/-- The thresholds of a unit after a reading (R506). -/
def thermalLevels (u : BitVec 16) (t warn : Int) (s : State) : State :=
  let p := s.pw
  let rises (l : List (BitVec 16)) (level : Int) : Bool := decide (level ≤ t) && !l.contains u
  let w := rises p.warn warn
  let c := rises p.crit (warn + 50)
  let r := rises p.trip (warn + 150)
  let s := s.modPw (fun p => { p with warn := levelSet p.warn u t warn, crit := levelSet p.crit u t (warn + 50), trip := levelSet p.trip u t (warn + 150) })
  let s := if w then platform u 0x0001 s else s
  let s := if c then platform u 0x0002 s else s
  let s := if r then thermalTrip (platform u 0x0003 s) else s
  settleDuty s

/-- THERMAL_SENSOR_READ (R505, R506): a reading in 0.1 degrees. -/
def execThermalSensorRead (unit : ThermalUnit) (deci : BitVec 16) (s : State) : Out :=
  .next (
    let logic (d : Fin 45) : State :=
      thermalLevels (domUnit d.val) deci.toInt 900 (followSwing d deci (s.modPw (fun p => { p with temps := p.temps.set d deci, sensed := true })))
    match unit with
    | .domain d => logic (d.castLE (by omega : 44 ≤ 45))
    | .aon => logic 44
    | .stack n => thermalLevels (stackUnit n) deci.toInt 800 (s.modPw (fun p => { p with stackTemps := p.stackTemps.set n deci, sensed := true })))

/-- HWTRIP (R506): every stage-2 regulator except VAON turns off and THERMTRIP_N asserts; the I3C endpoint records it. -/
def execHwtrip (s : State) : Out :=
  .next (
    let s := ((List.range 44).filter (fun d => s.domain d)).foldl cutDomain s
    let r : Report := { unit := aonUnit, cls := 0x10, stage := s.stageNumber, detail := 0x0003, job := 0xFFFF, joined := [] }
    tellBmc r (s.modPw (fun p => { p with hwtrip := true, thermtrip := true, pend := none })))

end Sys2Proof.Machine
end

## Task objective
Above are the records; from them, give again exactly the lines from the one containing "let r := rises p.trip (warn + 150)" through the one containing "n => thermalLevels", both included.

## Answer to this exercise
  let r := rises p.trip (warn + 150)
  let s := s.modPw (fun p => { p with warn := levelSet p.warn u t warn, crit := levelSet p.crit u t (warn + 50), trip := levelSet p.trip u t (warn + 150) })
  let s := if w then platform u 0x0001 s else s
  let s := if c then platform u 0x0002 s else s
  let s := if r then thermalTrip (platform u 0x0003 s) else s
  settleDuty s

/-- THERMAL_SENSOR_READ (R505, R506): a reading in 0.1 degrees. -/
def execThermalSensorRead (unit : ThermalUnit) (deci : BitVec 16) (s : State) : Out :=
  .next (
    let logic (d : Fin 45) : State :=
      thermalLevels (domUnit d.val) deci.toInt 900 (followSwing d deci (s.modPw (fun p => { p with temps := p.temps.set d deci, sensed := true })))
    match unit with
    | .domain d => logic (d.castLE (by omega : 44 ≤ 45))
    | .aon => logic 44
    | .stack n => thermalLevels (stackUnit n) deci.toInt 800 (s.modPw (fun p => { p with stackTemps := p.stackTemps.set n deci, sensed := true })))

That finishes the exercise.